● TASK STATEMENT
The output is the lines below from the one with "(x.toInt / 2 ^ (y.toNat % 64))" through the one with "(63 - x.toNat.log2)", both included, printed exactly and with no other line.

#### RECORD EXCERPTS

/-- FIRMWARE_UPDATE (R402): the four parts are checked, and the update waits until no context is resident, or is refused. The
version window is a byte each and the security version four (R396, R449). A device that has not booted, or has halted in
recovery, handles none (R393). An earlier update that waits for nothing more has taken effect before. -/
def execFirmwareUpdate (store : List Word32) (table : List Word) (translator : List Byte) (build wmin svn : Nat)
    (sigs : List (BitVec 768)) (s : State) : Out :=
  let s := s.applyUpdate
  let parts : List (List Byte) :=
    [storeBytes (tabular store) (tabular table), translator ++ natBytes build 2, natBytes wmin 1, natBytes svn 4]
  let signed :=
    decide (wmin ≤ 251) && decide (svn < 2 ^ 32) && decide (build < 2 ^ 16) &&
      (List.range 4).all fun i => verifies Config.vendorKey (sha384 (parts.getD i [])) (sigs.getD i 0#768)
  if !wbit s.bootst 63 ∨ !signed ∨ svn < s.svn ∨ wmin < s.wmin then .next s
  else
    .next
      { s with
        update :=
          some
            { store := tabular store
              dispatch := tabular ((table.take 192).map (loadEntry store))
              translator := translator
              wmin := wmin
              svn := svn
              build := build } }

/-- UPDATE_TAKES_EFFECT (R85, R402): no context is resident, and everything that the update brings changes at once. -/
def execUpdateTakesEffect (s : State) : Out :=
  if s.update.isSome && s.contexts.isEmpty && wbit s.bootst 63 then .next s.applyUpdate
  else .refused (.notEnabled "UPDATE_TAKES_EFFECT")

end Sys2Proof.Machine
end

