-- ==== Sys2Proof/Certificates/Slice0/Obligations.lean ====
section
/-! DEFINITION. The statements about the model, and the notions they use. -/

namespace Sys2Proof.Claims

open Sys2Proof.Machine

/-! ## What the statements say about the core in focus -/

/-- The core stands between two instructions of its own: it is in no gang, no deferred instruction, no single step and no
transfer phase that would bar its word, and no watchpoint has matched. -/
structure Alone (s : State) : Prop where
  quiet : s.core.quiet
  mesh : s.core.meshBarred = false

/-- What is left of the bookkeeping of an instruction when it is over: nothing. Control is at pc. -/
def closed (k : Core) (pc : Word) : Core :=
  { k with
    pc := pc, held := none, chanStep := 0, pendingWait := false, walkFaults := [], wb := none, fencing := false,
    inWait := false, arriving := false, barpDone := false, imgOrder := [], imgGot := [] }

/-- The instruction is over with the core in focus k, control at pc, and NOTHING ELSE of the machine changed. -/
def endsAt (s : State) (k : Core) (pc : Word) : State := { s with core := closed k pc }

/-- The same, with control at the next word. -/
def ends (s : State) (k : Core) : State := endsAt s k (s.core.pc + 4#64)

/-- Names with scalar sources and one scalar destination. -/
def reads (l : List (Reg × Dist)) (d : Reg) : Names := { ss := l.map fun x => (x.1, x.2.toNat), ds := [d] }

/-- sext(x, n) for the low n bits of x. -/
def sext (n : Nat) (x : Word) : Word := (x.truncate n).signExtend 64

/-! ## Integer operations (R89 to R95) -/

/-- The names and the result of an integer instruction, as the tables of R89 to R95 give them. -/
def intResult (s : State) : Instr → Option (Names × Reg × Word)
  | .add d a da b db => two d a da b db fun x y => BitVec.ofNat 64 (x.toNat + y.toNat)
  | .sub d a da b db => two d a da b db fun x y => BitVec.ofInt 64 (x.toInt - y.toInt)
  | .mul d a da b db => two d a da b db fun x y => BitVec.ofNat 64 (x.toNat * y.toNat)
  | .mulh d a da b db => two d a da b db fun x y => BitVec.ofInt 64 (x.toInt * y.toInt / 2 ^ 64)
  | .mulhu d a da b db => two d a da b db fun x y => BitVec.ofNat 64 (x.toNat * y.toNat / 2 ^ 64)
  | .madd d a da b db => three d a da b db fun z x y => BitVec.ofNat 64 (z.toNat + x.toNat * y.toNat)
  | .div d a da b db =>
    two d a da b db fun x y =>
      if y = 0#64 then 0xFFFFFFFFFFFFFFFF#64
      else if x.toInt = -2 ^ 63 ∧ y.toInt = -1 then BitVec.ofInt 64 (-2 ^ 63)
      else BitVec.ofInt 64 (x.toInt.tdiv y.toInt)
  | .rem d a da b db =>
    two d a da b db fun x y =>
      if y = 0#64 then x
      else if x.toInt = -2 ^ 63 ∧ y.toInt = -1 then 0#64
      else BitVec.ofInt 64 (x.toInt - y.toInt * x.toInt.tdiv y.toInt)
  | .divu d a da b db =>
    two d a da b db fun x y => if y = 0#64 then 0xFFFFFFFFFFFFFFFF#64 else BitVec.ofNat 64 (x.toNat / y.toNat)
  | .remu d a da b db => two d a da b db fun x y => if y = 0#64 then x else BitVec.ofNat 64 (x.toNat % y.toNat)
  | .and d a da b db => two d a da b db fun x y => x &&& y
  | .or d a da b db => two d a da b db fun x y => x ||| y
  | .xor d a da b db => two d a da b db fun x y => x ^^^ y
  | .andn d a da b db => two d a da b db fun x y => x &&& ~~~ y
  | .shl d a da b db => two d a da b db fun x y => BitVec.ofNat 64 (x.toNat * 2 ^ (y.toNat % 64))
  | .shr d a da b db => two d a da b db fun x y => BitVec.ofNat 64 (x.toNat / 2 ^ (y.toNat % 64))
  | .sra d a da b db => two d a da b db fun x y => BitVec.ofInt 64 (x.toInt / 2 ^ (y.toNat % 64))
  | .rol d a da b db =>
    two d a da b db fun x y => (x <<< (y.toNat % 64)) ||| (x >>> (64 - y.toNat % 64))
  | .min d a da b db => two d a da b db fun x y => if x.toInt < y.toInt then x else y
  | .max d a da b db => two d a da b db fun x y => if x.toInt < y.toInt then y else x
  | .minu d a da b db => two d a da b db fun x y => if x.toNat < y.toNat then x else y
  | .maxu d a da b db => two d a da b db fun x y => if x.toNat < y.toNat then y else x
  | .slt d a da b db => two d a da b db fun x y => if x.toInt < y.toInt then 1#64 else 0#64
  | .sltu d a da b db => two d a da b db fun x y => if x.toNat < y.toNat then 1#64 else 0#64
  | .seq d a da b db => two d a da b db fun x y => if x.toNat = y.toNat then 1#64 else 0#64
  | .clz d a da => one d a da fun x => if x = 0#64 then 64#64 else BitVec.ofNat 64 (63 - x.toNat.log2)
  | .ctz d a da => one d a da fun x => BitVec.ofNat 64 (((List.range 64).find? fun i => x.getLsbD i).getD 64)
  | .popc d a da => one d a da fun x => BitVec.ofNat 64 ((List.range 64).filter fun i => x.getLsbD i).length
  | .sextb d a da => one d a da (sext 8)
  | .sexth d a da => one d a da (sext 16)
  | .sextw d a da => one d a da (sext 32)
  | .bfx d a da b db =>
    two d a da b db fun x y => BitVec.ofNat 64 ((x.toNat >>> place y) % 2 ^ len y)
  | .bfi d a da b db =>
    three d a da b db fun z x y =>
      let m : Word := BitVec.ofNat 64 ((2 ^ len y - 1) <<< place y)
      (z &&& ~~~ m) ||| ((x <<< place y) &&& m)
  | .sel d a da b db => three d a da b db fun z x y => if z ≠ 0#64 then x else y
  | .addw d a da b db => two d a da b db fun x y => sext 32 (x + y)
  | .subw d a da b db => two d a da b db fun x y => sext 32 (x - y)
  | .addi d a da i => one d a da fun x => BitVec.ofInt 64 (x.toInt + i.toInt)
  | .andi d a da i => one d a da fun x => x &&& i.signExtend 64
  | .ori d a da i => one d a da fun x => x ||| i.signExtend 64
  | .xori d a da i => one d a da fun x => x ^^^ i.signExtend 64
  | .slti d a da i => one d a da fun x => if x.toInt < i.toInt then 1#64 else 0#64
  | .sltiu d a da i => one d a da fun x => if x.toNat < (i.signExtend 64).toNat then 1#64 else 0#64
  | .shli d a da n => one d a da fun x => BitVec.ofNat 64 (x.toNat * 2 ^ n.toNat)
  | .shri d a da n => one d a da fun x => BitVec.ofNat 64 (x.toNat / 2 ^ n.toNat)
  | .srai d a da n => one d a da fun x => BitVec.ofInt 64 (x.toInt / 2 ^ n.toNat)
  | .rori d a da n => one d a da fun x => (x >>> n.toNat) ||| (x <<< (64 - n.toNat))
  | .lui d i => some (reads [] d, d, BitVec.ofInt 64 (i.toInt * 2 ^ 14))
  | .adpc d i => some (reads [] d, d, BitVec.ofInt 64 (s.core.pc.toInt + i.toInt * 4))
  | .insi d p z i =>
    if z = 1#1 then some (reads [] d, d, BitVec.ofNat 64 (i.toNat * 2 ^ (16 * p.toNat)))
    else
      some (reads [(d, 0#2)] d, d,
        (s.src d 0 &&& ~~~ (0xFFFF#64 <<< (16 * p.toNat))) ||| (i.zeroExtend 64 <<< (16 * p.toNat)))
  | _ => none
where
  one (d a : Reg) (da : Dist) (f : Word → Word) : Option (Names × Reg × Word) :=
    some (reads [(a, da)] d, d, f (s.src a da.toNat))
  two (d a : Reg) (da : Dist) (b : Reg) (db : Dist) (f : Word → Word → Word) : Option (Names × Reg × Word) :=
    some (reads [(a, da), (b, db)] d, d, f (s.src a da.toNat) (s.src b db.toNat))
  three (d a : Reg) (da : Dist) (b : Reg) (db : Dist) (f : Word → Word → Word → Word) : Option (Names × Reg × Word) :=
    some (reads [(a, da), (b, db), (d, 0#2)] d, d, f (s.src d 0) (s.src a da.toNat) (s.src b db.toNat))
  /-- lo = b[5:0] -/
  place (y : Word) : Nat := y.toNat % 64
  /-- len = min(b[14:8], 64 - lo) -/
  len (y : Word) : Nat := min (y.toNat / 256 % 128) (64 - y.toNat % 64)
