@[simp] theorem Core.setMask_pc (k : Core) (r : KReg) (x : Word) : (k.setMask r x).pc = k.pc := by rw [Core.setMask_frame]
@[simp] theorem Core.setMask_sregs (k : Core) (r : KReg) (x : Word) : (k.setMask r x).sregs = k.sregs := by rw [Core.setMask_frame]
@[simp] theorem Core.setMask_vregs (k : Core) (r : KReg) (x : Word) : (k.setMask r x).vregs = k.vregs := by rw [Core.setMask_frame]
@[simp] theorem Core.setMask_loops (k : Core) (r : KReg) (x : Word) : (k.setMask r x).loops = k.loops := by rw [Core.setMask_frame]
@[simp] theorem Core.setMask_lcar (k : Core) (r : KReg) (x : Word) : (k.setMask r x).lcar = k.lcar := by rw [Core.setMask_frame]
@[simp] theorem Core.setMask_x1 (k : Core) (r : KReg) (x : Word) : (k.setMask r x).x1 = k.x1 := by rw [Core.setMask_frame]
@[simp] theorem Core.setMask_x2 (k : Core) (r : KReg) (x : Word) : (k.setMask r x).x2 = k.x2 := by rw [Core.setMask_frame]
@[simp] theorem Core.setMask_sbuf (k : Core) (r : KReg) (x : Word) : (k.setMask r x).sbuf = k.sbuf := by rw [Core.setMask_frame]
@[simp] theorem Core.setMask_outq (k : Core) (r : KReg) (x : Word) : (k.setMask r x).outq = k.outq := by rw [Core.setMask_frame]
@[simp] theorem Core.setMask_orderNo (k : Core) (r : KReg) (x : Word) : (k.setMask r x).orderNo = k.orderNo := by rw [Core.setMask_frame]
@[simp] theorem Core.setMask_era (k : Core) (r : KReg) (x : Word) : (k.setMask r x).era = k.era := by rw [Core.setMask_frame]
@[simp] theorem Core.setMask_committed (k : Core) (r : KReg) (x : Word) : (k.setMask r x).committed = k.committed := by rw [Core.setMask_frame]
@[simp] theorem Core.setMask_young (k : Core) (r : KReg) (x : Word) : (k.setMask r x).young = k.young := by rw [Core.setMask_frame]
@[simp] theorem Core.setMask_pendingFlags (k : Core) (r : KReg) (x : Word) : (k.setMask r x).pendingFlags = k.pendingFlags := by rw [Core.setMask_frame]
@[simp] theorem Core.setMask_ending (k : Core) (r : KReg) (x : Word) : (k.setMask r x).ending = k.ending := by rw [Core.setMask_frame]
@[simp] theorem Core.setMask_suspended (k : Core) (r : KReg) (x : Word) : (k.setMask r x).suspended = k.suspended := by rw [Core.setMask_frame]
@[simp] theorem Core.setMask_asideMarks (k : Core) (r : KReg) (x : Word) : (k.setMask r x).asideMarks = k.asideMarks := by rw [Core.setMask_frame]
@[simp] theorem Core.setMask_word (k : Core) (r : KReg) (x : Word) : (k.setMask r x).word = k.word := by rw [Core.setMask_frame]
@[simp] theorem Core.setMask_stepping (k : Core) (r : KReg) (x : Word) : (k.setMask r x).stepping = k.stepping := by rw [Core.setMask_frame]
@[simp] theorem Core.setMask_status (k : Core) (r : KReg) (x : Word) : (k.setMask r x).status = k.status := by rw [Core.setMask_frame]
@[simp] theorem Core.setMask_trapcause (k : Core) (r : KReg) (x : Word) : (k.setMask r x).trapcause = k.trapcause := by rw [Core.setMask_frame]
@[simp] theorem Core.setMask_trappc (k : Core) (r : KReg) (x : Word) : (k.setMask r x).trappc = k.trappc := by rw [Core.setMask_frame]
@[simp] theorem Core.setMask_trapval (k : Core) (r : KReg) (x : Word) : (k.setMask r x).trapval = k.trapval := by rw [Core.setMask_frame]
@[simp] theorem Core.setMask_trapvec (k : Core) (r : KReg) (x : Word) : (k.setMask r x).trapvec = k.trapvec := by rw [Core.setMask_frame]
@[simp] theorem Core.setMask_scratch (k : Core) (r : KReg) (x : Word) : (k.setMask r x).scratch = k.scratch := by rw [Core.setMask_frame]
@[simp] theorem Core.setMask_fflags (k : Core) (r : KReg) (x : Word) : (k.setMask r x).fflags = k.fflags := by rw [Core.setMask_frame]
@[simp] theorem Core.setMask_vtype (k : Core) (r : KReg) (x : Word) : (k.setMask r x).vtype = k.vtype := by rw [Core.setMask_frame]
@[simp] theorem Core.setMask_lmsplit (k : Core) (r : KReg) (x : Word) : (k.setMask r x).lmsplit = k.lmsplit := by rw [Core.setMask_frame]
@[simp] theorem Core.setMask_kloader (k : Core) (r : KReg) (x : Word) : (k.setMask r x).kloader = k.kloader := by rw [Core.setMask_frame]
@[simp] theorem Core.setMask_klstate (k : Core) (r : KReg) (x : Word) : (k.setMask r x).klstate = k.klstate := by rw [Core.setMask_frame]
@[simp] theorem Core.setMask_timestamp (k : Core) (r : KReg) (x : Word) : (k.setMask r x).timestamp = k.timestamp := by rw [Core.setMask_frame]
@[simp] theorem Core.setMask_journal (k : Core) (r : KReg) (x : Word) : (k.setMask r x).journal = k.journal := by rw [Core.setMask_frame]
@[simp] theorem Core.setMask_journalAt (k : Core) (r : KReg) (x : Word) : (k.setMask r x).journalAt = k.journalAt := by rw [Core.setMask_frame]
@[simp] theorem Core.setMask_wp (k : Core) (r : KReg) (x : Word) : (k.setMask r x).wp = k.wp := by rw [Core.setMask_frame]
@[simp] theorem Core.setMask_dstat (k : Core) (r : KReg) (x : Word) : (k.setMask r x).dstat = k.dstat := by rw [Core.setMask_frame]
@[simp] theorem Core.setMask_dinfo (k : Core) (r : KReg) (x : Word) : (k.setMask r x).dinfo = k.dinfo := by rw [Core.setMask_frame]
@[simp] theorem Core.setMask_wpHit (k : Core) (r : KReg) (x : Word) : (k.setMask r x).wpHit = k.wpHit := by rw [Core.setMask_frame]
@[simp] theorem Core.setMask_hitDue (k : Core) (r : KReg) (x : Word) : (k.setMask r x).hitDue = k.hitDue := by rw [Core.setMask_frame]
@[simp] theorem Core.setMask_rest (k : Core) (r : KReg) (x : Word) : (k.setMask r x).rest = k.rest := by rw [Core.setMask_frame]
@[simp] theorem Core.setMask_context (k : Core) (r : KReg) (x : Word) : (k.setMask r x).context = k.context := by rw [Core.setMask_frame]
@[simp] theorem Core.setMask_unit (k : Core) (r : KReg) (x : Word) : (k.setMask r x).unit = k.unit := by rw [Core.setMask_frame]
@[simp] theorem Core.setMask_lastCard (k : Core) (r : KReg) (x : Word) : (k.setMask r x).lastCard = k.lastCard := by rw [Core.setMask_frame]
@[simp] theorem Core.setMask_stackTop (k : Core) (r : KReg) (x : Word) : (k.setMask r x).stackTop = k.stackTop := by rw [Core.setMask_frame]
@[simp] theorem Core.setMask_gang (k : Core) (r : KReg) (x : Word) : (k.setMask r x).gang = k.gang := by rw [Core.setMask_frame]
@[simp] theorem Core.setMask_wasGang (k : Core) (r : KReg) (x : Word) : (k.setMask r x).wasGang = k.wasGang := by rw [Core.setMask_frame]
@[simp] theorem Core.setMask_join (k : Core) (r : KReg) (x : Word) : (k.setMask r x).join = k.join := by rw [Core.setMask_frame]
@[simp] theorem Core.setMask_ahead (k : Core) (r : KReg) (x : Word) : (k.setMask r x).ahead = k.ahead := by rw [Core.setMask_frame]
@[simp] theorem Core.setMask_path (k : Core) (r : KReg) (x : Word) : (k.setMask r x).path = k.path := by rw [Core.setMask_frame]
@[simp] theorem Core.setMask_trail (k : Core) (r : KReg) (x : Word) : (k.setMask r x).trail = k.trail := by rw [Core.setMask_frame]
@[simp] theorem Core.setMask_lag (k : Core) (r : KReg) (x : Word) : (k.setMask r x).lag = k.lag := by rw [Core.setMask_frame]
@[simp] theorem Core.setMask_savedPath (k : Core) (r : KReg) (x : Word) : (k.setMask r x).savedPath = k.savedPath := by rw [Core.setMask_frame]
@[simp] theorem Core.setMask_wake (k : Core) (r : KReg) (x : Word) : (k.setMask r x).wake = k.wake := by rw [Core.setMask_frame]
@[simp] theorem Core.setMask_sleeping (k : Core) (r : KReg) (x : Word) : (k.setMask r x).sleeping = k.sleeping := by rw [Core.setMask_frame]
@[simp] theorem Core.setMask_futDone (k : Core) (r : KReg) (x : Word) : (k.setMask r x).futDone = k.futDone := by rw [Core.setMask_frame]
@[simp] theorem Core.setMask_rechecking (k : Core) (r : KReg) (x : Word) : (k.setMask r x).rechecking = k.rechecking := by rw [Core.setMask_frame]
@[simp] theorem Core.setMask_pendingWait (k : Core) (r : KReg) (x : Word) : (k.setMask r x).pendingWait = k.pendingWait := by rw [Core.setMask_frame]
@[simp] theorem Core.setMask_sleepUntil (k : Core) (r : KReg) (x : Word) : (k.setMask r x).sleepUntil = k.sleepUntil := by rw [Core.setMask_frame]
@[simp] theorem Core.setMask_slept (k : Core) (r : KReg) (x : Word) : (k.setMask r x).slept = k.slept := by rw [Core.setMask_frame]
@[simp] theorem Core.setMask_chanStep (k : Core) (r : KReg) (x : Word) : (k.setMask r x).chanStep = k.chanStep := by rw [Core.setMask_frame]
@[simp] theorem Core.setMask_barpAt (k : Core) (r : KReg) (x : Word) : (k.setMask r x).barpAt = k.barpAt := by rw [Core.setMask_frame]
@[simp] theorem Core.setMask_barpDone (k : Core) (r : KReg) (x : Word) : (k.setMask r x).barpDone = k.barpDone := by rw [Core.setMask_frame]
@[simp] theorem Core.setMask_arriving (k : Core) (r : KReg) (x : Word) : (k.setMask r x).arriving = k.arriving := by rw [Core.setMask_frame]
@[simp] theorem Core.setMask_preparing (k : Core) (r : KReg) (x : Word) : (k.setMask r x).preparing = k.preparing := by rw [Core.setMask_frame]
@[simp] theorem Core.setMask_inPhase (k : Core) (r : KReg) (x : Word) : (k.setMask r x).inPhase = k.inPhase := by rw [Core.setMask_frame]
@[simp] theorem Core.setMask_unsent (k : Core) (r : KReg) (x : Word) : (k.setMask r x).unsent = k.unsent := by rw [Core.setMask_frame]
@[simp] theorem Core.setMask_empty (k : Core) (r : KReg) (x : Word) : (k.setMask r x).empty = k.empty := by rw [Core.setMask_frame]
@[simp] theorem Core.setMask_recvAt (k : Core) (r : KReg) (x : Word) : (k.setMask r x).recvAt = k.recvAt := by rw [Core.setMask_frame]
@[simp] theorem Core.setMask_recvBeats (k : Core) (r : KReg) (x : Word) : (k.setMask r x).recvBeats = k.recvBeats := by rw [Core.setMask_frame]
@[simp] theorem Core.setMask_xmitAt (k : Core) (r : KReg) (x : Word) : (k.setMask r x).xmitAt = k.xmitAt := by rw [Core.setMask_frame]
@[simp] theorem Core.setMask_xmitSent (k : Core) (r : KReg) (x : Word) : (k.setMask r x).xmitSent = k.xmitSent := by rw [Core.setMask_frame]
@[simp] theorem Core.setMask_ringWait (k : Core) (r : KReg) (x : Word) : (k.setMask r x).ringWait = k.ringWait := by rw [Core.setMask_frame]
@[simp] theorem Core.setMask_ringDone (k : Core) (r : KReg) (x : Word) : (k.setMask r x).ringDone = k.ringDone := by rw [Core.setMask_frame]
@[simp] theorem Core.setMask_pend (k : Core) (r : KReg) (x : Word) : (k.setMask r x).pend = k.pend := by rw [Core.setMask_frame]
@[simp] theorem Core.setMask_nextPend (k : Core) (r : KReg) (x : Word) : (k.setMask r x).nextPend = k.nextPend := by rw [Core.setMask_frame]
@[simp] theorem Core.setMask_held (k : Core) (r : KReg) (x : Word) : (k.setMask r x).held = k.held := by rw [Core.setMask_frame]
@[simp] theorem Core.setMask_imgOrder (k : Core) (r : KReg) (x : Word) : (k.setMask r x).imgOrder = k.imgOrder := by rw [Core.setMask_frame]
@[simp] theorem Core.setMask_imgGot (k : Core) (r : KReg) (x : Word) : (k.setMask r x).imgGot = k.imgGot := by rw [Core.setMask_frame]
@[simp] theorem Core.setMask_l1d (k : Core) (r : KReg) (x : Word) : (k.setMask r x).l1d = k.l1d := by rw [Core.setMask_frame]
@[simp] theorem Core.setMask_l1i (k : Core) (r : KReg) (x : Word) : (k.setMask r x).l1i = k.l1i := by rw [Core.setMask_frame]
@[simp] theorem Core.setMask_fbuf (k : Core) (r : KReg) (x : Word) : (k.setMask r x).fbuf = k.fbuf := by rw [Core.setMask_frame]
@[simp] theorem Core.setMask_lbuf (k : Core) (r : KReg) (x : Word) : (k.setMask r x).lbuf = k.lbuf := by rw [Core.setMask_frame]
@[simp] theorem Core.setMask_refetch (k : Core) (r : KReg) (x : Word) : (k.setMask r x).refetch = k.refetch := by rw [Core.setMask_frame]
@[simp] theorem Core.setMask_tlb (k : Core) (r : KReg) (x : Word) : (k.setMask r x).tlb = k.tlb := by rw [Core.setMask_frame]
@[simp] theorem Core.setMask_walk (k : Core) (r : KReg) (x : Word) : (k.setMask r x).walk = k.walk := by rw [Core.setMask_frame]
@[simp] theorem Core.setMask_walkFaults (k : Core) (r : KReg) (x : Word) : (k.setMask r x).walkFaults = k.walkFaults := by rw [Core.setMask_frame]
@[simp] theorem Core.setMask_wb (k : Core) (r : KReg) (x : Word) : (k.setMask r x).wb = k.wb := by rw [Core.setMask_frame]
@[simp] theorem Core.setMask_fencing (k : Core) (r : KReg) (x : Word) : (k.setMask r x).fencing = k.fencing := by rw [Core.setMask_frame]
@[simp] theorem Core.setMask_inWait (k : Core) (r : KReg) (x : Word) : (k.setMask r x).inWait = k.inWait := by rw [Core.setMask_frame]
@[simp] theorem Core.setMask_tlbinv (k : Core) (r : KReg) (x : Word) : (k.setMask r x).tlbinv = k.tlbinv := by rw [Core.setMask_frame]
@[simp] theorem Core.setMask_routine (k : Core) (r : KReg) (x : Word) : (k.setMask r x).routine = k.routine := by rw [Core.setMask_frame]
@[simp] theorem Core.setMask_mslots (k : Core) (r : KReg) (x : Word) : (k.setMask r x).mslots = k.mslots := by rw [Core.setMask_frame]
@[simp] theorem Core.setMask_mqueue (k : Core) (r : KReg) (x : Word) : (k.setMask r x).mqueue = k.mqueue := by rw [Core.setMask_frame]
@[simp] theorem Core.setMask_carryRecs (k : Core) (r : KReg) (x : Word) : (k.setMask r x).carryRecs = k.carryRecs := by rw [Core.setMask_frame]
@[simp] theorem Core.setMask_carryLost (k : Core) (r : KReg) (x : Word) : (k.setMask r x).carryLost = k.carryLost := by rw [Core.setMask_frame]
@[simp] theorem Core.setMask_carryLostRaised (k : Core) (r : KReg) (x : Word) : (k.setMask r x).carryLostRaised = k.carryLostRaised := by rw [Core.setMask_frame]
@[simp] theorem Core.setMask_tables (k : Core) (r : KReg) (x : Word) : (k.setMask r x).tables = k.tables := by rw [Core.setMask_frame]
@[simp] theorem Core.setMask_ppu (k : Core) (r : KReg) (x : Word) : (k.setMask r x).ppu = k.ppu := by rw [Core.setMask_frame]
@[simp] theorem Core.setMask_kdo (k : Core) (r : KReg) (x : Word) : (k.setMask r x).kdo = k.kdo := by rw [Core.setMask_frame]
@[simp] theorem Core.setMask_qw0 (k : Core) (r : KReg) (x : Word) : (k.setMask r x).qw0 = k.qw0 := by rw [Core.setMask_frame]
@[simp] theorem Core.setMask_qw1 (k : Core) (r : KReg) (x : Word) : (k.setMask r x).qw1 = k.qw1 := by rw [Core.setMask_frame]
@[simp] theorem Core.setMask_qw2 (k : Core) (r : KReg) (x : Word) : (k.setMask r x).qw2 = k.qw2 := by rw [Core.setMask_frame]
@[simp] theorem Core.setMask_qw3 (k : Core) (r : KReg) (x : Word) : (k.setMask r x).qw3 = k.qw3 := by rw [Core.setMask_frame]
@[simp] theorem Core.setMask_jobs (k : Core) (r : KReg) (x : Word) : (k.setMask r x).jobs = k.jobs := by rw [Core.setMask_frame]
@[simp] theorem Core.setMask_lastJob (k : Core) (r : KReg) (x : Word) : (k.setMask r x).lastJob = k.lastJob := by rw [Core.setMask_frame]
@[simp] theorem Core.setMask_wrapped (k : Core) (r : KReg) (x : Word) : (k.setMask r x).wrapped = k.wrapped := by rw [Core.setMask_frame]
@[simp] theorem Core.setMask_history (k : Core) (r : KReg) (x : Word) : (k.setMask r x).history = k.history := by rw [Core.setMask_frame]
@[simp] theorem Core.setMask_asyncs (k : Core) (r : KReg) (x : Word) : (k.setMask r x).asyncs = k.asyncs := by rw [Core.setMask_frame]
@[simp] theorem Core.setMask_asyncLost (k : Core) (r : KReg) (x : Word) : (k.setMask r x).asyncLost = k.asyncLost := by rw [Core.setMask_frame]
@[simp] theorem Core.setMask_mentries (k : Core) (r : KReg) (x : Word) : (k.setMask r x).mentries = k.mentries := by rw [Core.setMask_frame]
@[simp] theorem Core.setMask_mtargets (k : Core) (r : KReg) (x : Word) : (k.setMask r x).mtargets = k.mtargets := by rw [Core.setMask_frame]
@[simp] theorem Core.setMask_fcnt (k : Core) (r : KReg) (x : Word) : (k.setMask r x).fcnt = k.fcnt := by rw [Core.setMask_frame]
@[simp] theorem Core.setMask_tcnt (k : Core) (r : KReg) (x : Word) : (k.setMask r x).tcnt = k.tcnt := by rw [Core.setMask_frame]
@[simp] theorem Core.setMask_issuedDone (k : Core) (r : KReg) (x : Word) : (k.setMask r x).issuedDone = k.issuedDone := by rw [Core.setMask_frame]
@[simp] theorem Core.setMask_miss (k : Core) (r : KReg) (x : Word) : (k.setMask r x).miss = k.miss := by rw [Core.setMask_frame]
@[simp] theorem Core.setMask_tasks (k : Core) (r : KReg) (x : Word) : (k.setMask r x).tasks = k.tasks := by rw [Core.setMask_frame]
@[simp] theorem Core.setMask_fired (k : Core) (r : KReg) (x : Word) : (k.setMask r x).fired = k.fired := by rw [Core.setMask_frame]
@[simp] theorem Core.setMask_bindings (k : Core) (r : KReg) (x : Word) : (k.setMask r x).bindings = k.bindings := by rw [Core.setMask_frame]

########

● COMPLETED EXERCISE
  | .sra d a da b db => two d a da b db fun x y => BitVec.ofInt 64 (x.toInt / 2 ^ (y.toNat % 64))
  | .rol d a da b db =>
    two d a da b db fun x y => (x <<< (y.toNat % 64)) ||| (x >>> (64 - y.toNat % 64))
  | .min d a da b db => two d a da b db fun x y => if x.toInt < y.toInt then x else y
  | .max d a da b db => two d a da b db fun x y => if x.toInt < y.toInt then y else x
  | .minu d a da b db => two d a da b db fun x y => if x.toNat < y.toNat then x else y
  | .maxu d a da b db => two d a da b db fun x y => if x.toNat < y.toNat then y else x
  | .slt d a da b db => two d a da b db fun x y => if x.toInt < y.toInt then 1#64 else 0#64
  | .sltu d a da b db => two d a da b db fun x y => if x.toNat < y.toNat then 1#64 else 0#64
  | .seq d a da b db => two d a da b db fun x y => if x.toNat = y.toNat then 1#64 else 0#64
  | .clz d a da => one d a da fun x => if x = 0#64 then 64#64 else BitVec.ofNat 64 (63 - x.toNat.log2)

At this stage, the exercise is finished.